[1]:
%reload_ext eradiate.tutorials
Last updated: 2025-08-28 18:02 (eradiate v0.31.0.dev1)
3D simulation basics¶
Overview
In this tutorial, we introduce basic 3D simulation features. Eradiate is intrinsically a 3D radiative transfer model, and a lot of workflows and concepts introduced here are applicable to 1D simulations as well.
Prerequisites
Ability to run 1D simulations and visualize the results (see First steps with Eradiate).
What you will learn
How to set up and visualize a 3D scene.
How to compute the reflectance of a complex surface without an atmosphere.
We start by activating the IPython extension and importing and aliasing a few useful components. We also select the monochromatic mode.
[2]:
%load_ext eradiate
import eradiate
import matplotlib.pyplot as plt
import numpy as np
from eradiate import scenes as ertsc
from eradiate import unit_registry as ureg
eradiate.set_mode("mono")
We set the computational mode to monochromatic, since we will be simulating scenes without atmospheres.

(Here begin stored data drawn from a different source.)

theorem State.sourceChange_kept {src : Nat} {r0 s : State} (hk : Kept pp r0 s) (hm : Sub [.beam, .events, .loops] pp) : Kept pp r0 (State.sourceChange s src) := by
  unfold State.sourceChange
  repeat' (first | exact sub_of rfl hm | with_reducible first | assumption | intro _ | apply State.onBeam_kept | apply State.syncReset_kept | apply State.unlock_kept | exact rfl | apply ite_kept | split)
  all_goals first | exact sub_of rfl hm | exact .inl (hm.mem (by decide)) | exact .inr fun _ => rfl | exact rfl | exact ⟨rfl, rfl⟩ | exact ⟨rfl, rfl, rfl, rfl, rfl⟩ | exact ⟨rfl, rfl, rfl⟩ | (refine .inr fun _ => ?_; (repeat' split) <;> exact rfl) | exact hk.same rfl rfl rfl (fun p => by cases p <;> first | exact .inr rfl | exact .inl (hm.mem (by decide))) | (repeat' split) <;> first | exact rfl | exact ⟨rfl, rfl⟩ | exact ⟨rfl, rfl, rfl, rfl, rfl⟩ | exact ⟨rfl, rfl, rfl⟩

theorem State.judgeCycle_kept {valid inLock : Bool} {r0 s : State} (hk : Kept pp r0 s) (hm : Sub [.beam, .events] pp) : Kept pp r0 (State.judgeCycle s valid inLock) := by
  unfold State.judgeCycle
  repeat' (first | exact sub_of rfl hm | with_reducible first | assumption | intro _ | apply State.onBeam_kept | apply State.unlock_kept | exact rfl | apply ite_kept | split)

theorem State.judgeSequence_kept {counted reversed : Bool} {r0 s : State} (hk : Kept pp r0 s) (hm : Sub [.beam, .events] pp) : Kept pp r0 (State.judgeSequence s counted reversed) := by
  unfold State.judgeSequence
  repeat' (first | exact sub_of rfl hm | with_reducible first | assumption | intro _ | apply State.when_kept | apply State.onBeam_kept | apply State.beamEv_kept | exact rfl | apply ite_kept | split)
  all_goals first | exact sub_of rfl hm | exact .inl (hm.mem (by decide)) | exact .inr fun _ => rfl | exact rfl | exact ⟨rfl, rfl⟩ | exact ⟨rfl, rfl, rfl, rfl, rfl⟩ | exact ⟨rfl, rfl, rfl⟩ | (refine .inr fun _ => ?_; (repeat' split) <;> exact rfl) | exact hk.same rfl rfl rfl (fun p => by cases p <;> first | exact .inr rfl | exact .inl (hm.mem (by decide))) | (repeat' split) <;> first | exact rfl | exact ⟨rfl, rfl⟩ | exact ⟨rfl, rfl, rfl, rfl, rfl⟩ | exact ⟨rfl, rfl, rfl⟩

theorem State.judgeAmplitude_kept {mag : Nat} {r0 s : State} (hk : Kept pp r0 s) (hm : Sub [.beam, .events] pp) : Kept pp r0 (State.judgeAmplitude s mag) := by
  unfold State.judgeAmplitude
  repeat' (first | exact sub_of rfl hm | with_reducible first | assumption | intro _ | apply State.when_kept | apply State.onBeam_kept | apply State.beamEv_kept | exact rfl)
  all_goals first | exact sub_of rfl hm | exact .inl (hm.mem (by decide)) | exact .inr fun _ => rfl | exact rfl | exact ⟨rfl, rfl⟩ | exact ⟨rfl, rfl, rfl, rfl, rfl⟩ | exact ⟨rfl, rfl, rfl⟩ | (refine .inr fun _ => ?_; (repeat' split) <;> exact rfl) | exact hk.same rfl rfl rfl (fun p => by cases p <;> first | exact .inr rfl | exact .inl (hm.mem (by decide))) | (repeat' split) <;> first | exact rfl | exact ⟨rfl, rfl⟩ | exact ⟨rfl, rfl, rfl, rfl, rfl⟩ | exact ⟨rfl, rfl, rfl⟩

theorem Beam.follow_marks (b : Beam) : b.follow.marks = b.marks := by
  unfold Beam.follow; split <;> rfl

theorem Beam.endCycle_marks (b : Beam) (freq : Nat) (backward : Bool) : (b.endCycle freq backward).marks = b.marks :=
  Beam.follow_marks _

theorem execTrackerCycle_goes {mag freq errMax errMin : Nat} {reversed : Bool} {s : State} (hm : Sub [.beam, .events] pp) :
    Goes pp s (execTrackerCycle mag freq errMax errMin reversed s) := by
  unfold execTrackerCycle
  exact onlyIf_goes (State.when_kept (fun h => State.unlock_kept h (sub_of rfl hm)) (State.judgeCycle_kept (State.judgeAmplitude_kept
    (State.judgeSequence_kept (State.when_kept (fun h => State.onBeam_kept (fun _ => Beam.endCycle_marks _ _ _) h (sub_of rfl hm))
      (State.onBeam_kept (fun _ => rfl) (Kept.refl s) (sub_of rfl hm))) (sub_of rfl hm)) (sub_of rfl hm)) (sub_of rfl hm)))

theorem execLockSet_goes  {s : State} (hm : Sub [.beam, .events] pp) : Goes pp s (execLockSet s) := by
  unfold execLockSet
  repeat' (first | apply onlyIf_goes | apply ite_goes)
  repeat' (first | exact sub_of rfl hm | with_reducible first | exact Kept.refl _ | assumption | intro _ | apply State.onBeam_kept | apply State.beamEv_kept | exact rfl | apply ite_kept | split)
  all_goals first | exact sub_of rfl hm | exact .inl (hm.mem (by decide)) | exact .inr fun _ => rfl | exact rfl | exact ⟨rfl, rfl⟩ | exact ⟨rfl, rfl, rfl, rfl, rfl⟩ | exact ⟨rfl, rfl, rfl⟩ | (refine .inr fun _ => ?_; (repeat' split) <;> exact rfl) | exact (Kept.refl _).same rfl rfl rfl (fun p => by cases p <;> first | exact .inr rfl | exact .inl (hm.mem (by decide))) | (repeat' split) <;> first | exact rfl | exact ⟨rfl, rfl⟩ | exact ⟨rfl, rfl, rfl, rfl, rfl⟩ | exact ⟨rfl, rfl, rfl⟩

theorem State.bzxEdge_kept {r0 s : State} (h : Kept pp r0 s) (hm : Sub [.beam, .events] pp) : Kept pp r0 s.bzxEdge := by
  unfold State.bzxEdge
  dsimp only
  have hb : Sub [.beam] pp := sub_of rfl hm
  split
  · exact State.onBeam_kept (fun _ => rfl) h hb
  · split
    · exact State.beamEv_kept (State.onBeam_kept (fun _ => rfl) h hb) (sub_of rfl hm)
    · split
      · exact State.judgeCycle_kept (State.onBeam_kept (fun _ => Beam.follow_marks _) (State.onBeam_kept (fun _ => rfl) h hb) hb)
          (sub_of rfl hm)
      · exact State.judgeCycle_kept (State.onBeam_kept (fun _ => rfl) h hb) (sub_of rfl hm)

theorem State.bzxMove_kept {rising : Bool} {held : Nat} {r0 s : State} (hk : Kept pp r0 s) (hm : Sub [.beam, .events] pp) : Kept pp r0 (State.bzxMove s rising held) := by
  unfold State.bzxMove
  repeat' (first | exact sub_of rfl hm | with_reducible first | assumption | intro _ | apply State.when_kept | apply State.onBeam_kept | apply State.bzxEdge_kept | exact rfl | apply ite_kept | split)

theorem execBzxEdge_goes {rising : Bool} {held : Nat} {s : State} (hm : Sub [.beam, .events] pp) : Goes pp s (execBzxEdge rising held s) := by
  unfold execBzxEdge
  apply onlyIf_goes
  repeat' (first | exact sub_of rfl hm | with_reducible first | exact Kept.refl _ | assumption | intro _ | apply State.bzxMove_kept | exact rfl)

theorem execBzxCycleTimeout_goes  {s : State} (hm : Sub [.beam, .events] pp) : Goes pp s (execBzxCycleTimeout s) := by
  unfold execBzxCycleTimeout
  apply onlyIf_goes
  repeat' (first | exact sub_of rfl hm | with_reducible first | exact Kept.refl _ | assumption | intro _ | apply State.judgeCycle_kept | exact rfl)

Hence the correlated-k distribution method will not be useful here.
Next we set up convenience functions for plotting BRF results and visualizing camera renders.
[3]:
def show_camera(
exp,
measure_id,
robust=True,
add_colorbar=False,
vmin=None,
vmax=None,
):
"""
Display the output of a monochromatic camera measure.
"""
_, ax = plt.subplots(1, 1)
exp.results[measure_id]["radiance"].squeeze(drop=True).plot.imshow(
ax=ax,
origin="upper",
cmap="Greys_r",
vmin=vmin,
vmax=vmax,
robust=robust,
add_colorbar=add_colorbar,
)
ax.set_aspect(1) # Ensures that pixels are represented as squares
plt.show()
plt.close()
def show_brf(exp, measure_id):
"""
Display the BRF output of a distant radiance measure.
"""
_, ax = plt.subplots(1, 1)
exp.results[measure_id]["brf"].squeeze(drop=True).plot(
ax=ax, x="vza", linestyle=":", marker="."
)
plt.show()
plt.close()
[4]:
lambertian_surface=ertsc.surface.BasicSurface(
shape=ertsc.shapes.RectangleShape(edges=10.0 * ureg.m),
bsdf=ertsc.bsdfs.LambertianBSDF(reflectance=0.5),
)
[5]:
camera_oblique = ertsc.measure.PerspectiveCameraMeasure(
id="camera_oblique",
origin=[15, 15, 15] * ureg.m,
target=[0, 0, 0] * ureg.m,
up=[0, 0, 1],
film_resolution=(320, 240),
spp=512,
)
Now we create the experiment object. We use the CanopyExperiment class, specialised to handle 3D surface geometry without atmosphere. The illumination and canopy parameters are left to their default values: no canopy will be added above the surface, and the illumination will be directional, oriented towards the nadir.
[6]:
exp = eradiate.experiments.CanopyExperiment(
surface=lambertian_surface,
measures=camera_oblique,
)
We run the simulation and use the convenience function defined above to visualize the result.
[7]:
eradiate.run(exp)
show_camera(exp, "camera_oblique")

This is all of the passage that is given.